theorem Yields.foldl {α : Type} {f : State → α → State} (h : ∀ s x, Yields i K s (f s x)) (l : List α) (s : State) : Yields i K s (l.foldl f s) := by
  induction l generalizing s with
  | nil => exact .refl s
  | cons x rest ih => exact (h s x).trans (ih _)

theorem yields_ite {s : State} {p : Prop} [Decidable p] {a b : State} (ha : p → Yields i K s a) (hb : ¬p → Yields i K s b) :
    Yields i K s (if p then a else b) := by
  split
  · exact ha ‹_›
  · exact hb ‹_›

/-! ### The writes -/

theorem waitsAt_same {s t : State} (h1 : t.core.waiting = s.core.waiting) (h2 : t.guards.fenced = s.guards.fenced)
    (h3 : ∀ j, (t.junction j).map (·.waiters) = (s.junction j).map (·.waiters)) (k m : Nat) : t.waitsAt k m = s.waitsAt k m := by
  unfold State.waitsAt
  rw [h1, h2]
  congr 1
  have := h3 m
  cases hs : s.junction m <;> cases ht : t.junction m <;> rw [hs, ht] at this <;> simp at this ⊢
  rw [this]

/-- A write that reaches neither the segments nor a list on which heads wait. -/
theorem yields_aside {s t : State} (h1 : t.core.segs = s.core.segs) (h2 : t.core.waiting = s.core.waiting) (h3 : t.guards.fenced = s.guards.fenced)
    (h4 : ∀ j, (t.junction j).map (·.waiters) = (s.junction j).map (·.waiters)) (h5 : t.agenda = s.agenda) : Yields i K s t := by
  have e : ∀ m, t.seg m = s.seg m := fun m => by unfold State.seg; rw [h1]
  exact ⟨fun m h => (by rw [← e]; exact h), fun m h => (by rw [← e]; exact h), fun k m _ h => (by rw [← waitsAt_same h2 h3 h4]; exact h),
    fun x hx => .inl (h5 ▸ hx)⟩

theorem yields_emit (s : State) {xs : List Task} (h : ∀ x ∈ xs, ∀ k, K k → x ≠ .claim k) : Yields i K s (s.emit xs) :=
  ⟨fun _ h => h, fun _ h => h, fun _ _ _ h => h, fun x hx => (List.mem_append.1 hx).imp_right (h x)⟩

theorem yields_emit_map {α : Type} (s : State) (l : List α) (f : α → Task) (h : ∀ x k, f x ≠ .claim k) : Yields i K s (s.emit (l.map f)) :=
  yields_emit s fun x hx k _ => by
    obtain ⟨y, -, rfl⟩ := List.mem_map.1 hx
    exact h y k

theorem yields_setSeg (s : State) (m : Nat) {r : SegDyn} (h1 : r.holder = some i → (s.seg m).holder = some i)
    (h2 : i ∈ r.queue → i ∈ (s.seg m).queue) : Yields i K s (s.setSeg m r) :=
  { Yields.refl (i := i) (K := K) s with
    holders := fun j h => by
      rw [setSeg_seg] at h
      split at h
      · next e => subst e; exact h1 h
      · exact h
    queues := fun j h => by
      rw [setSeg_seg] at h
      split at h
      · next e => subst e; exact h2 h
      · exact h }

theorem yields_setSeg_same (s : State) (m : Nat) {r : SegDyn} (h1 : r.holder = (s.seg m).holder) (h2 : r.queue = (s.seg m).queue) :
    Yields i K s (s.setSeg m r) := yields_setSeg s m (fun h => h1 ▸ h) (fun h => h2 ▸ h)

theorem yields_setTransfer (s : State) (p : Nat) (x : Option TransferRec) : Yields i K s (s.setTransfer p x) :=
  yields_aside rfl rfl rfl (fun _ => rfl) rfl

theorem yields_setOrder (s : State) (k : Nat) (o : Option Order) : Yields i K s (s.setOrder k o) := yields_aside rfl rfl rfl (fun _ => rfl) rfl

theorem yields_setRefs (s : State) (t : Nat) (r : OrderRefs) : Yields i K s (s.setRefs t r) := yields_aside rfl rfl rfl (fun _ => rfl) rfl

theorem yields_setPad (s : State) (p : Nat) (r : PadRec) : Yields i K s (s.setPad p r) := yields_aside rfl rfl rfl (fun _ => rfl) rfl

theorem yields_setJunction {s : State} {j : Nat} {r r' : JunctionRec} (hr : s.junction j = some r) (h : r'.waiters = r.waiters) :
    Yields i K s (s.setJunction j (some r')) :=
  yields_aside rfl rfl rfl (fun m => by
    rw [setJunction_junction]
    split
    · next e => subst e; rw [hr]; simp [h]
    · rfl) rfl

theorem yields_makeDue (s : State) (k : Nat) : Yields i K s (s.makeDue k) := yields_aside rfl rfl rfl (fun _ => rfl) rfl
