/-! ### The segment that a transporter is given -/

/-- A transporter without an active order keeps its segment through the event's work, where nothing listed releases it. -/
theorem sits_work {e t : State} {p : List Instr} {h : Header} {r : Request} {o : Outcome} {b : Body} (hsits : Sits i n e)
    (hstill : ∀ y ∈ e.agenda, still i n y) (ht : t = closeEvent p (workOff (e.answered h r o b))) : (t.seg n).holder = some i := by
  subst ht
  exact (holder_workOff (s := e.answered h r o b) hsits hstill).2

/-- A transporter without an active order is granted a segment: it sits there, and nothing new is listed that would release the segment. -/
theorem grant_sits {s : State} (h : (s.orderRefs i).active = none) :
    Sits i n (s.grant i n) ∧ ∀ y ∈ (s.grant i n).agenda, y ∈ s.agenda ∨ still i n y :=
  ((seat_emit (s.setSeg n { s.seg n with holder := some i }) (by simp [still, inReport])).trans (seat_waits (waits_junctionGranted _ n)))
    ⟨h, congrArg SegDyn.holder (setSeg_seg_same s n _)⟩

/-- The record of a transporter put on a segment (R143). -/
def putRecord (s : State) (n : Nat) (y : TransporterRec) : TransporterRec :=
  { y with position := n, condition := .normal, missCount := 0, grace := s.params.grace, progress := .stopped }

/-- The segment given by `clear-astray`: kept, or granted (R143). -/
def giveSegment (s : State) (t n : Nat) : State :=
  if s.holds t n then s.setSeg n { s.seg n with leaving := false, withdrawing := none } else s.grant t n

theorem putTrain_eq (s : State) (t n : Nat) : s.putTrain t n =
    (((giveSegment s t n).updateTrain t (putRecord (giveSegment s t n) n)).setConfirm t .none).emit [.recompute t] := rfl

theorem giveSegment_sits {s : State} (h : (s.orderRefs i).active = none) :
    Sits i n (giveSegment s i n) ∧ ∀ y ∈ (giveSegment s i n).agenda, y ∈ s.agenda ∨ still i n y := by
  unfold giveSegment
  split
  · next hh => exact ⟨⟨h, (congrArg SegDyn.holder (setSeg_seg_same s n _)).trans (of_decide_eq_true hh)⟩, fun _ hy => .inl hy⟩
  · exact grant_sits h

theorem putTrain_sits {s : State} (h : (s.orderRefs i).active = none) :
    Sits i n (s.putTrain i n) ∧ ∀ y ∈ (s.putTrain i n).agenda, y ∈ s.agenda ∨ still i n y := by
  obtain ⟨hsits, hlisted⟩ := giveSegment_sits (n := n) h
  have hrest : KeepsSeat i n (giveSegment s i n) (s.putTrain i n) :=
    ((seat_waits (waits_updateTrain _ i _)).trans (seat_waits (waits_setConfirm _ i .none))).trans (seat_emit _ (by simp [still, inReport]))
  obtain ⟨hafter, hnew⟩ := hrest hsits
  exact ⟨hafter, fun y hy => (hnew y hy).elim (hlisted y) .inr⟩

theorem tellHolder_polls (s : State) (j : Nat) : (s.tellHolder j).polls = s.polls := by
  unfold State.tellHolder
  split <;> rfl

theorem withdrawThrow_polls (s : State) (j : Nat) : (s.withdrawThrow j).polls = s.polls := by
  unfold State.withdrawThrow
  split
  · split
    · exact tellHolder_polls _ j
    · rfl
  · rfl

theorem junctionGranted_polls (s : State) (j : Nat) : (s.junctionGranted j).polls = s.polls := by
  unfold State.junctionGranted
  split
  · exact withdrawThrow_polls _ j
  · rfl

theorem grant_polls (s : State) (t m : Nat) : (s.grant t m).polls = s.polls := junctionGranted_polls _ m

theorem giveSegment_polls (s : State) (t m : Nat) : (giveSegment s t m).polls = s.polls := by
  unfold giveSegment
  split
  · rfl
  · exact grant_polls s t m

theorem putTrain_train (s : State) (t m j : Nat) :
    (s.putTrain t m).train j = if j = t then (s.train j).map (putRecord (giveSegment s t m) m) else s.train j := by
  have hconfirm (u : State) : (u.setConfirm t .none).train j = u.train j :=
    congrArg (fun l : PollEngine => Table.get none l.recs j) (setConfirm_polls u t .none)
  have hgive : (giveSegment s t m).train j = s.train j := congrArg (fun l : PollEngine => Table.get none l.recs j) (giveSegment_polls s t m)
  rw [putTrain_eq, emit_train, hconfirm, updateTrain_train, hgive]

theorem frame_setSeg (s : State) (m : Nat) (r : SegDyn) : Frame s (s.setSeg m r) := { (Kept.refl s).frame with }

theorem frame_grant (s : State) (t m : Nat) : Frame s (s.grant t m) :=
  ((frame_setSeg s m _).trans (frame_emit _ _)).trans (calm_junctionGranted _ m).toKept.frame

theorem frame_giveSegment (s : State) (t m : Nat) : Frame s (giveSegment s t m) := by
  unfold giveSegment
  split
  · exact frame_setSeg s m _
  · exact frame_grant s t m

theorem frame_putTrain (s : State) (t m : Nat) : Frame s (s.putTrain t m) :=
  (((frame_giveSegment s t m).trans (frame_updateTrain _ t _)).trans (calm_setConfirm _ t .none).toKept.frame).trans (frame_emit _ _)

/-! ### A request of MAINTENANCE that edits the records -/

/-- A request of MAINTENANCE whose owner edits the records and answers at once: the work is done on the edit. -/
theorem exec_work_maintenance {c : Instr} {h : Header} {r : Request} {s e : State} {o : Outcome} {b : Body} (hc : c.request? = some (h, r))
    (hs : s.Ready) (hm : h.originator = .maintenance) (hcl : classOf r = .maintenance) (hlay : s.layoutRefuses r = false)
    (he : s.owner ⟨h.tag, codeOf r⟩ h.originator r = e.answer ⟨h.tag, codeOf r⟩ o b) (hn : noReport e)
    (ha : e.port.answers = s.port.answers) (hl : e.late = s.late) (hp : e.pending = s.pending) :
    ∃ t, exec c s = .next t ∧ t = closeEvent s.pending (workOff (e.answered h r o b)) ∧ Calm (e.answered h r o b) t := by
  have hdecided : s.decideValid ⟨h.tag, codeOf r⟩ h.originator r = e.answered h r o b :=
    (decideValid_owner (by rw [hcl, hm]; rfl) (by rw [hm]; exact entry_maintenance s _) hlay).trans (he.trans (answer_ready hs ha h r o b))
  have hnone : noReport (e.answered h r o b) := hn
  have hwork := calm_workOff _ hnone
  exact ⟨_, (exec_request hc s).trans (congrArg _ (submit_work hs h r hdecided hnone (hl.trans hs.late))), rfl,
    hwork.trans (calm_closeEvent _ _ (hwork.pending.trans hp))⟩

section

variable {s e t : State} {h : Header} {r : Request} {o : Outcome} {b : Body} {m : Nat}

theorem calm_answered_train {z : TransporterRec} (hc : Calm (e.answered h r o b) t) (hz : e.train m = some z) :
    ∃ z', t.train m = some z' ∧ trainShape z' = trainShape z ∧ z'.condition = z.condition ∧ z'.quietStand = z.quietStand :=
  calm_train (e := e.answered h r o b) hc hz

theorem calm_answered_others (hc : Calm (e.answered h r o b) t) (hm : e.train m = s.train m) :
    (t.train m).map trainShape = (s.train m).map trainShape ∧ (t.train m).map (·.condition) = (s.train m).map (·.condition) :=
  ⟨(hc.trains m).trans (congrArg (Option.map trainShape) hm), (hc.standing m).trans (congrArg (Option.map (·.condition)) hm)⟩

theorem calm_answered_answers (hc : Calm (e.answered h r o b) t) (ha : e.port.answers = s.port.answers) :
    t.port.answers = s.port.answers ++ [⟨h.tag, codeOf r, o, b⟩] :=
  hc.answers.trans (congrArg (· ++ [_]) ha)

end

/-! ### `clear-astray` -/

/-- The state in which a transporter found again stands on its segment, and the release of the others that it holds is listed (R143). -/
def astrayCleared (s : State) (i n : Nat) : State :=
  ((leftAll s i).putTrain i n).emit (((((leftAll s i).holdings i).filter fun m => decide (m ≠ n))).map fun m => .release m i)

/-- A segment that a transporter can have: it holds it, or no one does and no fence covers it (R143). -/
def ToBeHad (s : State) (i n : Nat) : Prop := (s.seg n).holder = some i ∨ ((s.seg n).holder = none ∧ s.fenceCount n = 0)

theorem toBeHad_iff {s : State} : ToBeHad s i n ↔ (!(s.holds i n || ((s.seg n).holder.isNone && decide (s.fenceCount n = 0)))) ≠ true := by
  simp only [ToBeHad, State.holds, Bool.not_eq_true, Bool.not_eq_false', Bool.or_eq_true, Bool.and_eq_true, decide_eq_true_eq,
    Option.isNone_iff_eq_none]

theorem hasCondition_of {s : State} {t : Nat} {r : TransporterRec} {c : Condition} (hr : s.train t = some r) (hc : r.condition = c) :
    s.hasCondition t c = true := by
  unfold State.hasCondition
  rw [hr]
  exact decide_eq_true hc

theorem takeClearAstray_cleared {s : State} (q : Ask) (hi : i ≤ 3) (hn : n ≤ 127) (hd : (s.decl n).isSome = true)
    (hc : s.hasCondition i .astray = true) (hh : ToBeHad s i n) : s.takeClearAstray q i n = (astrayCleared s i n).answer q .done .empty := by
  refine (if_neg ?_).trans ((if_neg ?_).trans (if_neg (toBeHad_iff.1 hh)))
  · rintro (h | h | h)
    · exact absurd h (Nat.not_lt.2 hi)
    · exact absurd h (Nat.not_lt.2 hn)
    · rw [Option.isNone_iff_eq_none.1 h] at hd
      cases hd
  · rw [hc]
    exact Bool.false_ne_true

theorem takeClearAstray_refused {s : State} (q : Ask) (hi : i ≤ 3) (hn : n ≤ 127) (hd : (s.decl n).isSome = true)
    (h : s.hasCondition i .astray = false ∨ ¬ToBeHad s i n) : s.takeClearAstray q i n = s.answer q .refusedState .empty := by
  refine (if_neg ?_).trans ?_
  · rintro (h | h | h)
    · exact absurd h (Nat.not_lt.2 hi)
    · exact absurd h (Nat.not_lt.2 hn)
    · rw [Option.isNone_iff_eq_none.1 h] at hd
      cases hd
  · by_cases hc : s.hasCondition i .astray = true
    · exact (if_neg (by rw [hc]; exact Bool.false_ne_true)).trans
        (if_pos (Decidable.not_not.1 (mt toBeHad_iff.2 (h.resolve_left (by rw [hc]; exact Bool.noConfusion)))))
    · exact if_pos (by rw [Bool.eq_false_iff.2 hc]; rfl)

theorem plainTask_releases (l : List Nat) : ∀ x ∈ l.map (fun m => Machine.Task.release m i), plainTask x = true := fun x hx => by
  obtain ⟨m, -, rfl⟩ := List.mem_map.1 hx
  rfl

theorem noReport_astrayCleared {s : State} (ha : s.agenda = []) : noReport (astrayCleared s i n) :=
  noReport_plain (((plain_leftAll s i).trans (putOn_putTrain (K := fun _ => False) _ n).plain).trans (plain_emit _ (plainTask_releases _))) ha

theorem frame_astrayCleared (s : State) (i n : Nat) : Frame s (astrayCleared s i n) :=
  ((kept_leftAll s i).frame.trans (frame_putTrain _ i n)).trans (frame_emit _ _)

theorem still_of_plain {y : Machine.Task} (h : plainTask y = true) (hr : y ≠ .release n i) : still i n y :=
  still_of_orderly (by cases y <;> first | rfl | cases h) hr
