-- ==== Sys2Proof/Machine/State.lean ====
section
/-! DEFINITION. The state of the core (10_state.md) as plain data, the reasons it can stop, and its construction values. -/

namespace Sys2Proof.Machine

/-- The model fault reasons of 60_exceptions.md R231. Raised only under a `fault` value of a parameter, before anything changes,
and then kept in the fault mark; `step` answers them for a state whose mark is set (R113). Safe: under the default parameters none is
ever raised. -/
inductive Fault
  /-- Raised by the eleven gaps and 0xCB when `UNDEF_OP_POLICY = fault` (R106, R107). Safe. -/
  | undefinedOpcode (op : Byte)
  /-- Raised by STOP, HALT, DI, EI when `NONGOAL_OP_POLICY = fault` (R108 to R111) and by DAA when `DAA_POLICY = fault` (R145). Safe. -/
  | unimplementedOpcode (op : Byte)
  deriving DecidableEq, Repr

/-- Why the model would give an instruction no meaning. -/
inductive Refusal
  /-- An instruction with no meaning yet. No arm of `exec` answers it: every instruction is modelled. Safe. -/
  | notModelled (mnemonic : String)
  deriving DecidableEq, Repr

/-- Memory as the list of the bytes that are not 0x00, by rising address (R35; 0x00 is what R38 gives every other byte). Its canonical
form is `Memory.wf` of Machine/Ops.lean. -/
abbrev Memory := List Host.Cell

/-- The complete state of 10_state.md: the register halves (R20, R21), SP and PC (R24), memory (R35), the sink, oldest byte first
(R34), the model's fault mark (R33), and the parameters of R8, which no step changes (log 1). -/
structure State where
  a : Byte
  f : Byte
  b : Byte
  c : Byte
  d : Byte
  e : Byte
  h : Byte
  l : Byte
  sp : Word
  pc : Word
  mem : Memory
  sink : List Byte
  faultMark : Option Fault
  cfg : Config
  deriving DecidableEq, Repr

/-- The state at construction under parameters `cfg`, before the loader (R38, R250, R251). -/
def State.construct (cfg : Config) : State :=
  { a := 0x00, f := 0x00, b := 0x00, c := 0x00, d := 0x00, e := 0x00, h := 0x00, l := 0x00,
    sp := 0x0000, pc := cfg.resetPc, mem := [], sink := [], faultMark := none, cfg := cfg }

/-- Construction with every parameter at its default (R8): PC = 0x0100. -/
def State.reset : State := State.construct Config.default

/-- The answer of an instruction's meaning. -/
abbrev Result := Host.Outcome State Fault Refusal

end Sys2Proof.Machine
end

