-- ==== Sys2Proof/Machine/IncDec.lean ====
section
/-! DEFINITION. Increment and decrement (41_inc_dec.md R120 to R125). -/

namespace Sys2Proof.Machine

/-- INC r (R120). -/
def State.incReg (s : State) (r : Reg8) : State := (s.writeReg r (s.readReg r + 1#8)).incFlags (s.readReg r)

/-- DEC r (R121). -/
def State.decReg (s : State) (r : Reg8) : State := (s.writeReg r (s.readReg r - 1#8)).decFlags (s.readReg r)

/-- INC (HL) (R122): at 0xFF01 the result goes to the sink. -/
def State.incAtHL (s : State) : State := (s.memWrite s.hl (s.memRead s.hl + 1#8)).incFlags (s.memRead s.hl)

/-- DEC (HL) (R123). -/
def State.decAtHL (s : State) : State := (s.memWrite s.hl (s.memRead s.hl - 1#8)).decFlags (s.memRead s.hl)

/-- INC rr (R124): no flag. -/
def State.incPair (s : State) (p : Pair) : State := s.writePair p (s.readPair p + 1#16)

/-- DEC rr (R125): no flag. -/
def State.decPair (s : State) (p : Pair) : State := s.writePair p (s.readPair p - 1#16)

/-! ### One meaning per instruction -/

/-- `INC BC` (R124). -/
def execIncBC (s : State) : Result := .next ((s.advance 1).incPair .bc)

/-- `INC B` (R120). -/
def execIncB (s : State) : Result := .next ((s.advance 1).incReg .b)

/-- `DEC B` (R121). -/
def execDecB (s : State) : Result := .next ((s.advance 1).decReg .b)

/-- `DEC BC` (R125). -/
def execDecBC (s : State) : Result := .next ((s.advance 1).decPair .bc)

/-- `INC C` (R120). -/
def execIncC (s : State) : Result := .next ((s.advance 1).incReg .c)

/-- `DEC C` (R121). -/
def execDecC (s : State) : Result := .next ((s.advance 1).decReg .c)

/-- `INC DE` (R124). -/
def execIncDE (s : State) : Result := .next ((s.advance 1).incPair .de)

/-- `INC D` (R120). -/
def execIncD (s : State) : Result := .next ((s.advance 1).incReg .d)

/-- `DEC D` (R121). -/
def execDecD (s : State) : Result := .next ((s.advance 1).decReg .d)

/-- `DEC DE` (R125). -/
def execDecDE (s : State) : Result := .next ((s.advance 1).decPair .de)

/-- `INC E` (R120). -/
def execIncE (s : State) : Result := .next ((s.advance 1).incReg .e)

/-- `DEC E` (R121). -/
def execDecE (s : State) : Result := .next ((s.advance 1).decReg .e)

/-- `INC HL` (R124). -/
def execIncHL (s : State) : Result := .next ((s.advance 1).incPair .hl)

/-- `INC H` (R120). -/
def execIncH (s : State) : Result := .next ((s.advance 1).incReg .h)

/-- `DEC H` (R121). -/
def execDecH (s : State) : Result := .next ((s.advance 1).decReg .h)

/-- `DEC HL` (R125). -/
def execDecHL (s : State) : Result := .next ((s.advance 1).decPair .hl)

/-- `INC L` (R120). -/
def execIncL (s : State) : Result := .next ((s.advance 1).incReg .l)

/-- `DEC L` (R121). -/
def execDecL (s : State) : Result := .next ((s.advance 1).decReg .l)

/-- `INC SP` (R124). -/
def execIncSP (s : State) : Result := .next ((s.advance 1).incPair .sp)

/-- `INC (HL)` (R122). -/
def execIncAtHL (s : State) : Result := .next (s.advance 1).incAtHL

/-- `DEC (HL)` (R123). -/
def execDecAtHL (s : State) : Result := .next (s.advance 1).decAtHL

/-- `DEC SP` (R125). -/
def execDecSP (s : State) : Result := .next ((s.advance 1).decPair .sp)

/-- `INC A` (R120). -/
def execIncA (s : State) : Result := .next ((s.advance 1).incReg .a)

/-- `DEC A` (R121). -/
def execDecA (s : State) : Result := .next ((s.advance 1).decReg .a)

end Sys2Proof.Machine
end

##############################

About this exercise - Start with the line above that contains "exact decide_eq_true hc" and stop after the line that contains "(ha : s.agenda". Output those lines exactly, and only those.

Task result -
  exact decide_eq_true hc

theorem takeClearAstray_cleared {s : State} (q : Ask) (hi : i ≤ 3) (hn : n ≤ 127) (hd : (s.decl n).isSome = true)
    (hc : s.hasCondition i .astray = true) (hh : ToBeHad s i n) : s.takeClearAstray q i n = (astrayCleared s i n).answer q .done .empty := by
  refine (if_neg ?_).trans ((if_neg ?_).trans (if_neg (toBeHad_iff.1 hh)))
  · rintro (h | h | h)
    · exact absurd h (Nat.not_lt.2 hi)
    · exact absurd h (Nat.not_lt.2 hn)
    · rw [Option.isNone_iff_eq_none.1 h] at hd
      cases hd
  · rw [hc]
    exact Bool.false_ne_true

theorem takeClearAstray_refused {s : State} (q : Ask) (hi : i ≤ 3) (hn : n ≤ 127) (hd : (s.decl n).isSome = true)
    (h : s.hasCondition i .astray = false ∨ ¬ToBeHad s i n) : s.takeClearAstray q i n = s.answer q .refusedState .empty := by
  refine (if_neg ?_).trans ?_
  · rintro (h | h | h)
    · exact absurd h (Nat.not_lt.2 hi)
    · exact absurd h (Nat.not_lt.2 hn)
    · rw [Option.isNone_iff_eq_none.1 h] at hd
      cases hd
  · by_cases hc : s.hasCondition i .astray = true
    · exact (if_neg (by rw [hc]; exact Bool.false_ne_true)).trans
        (if_pos (Decidable.not_not.1 (mt toBeHad_iff.2 (h.resolve_left (by rw [hc]; exact Bool.noConfusion)))))
    · exact if_pos (by rw [Bool.eq_false_iff.2 hc]; rfl)

theorem plainTask_releases (l : List Nat) : ∀ x ∈ l.map (fun m => Machine.Task.release m i), plainTask x = true := fun x hx => by
  obtain ⟨m, -, rfl⟩ := List.mem_map.1 hx
  rfl

theorem noReport_astrayCleared {s : State} (ha : s.agenda = []) : noReport (astrayCleared s i n) :=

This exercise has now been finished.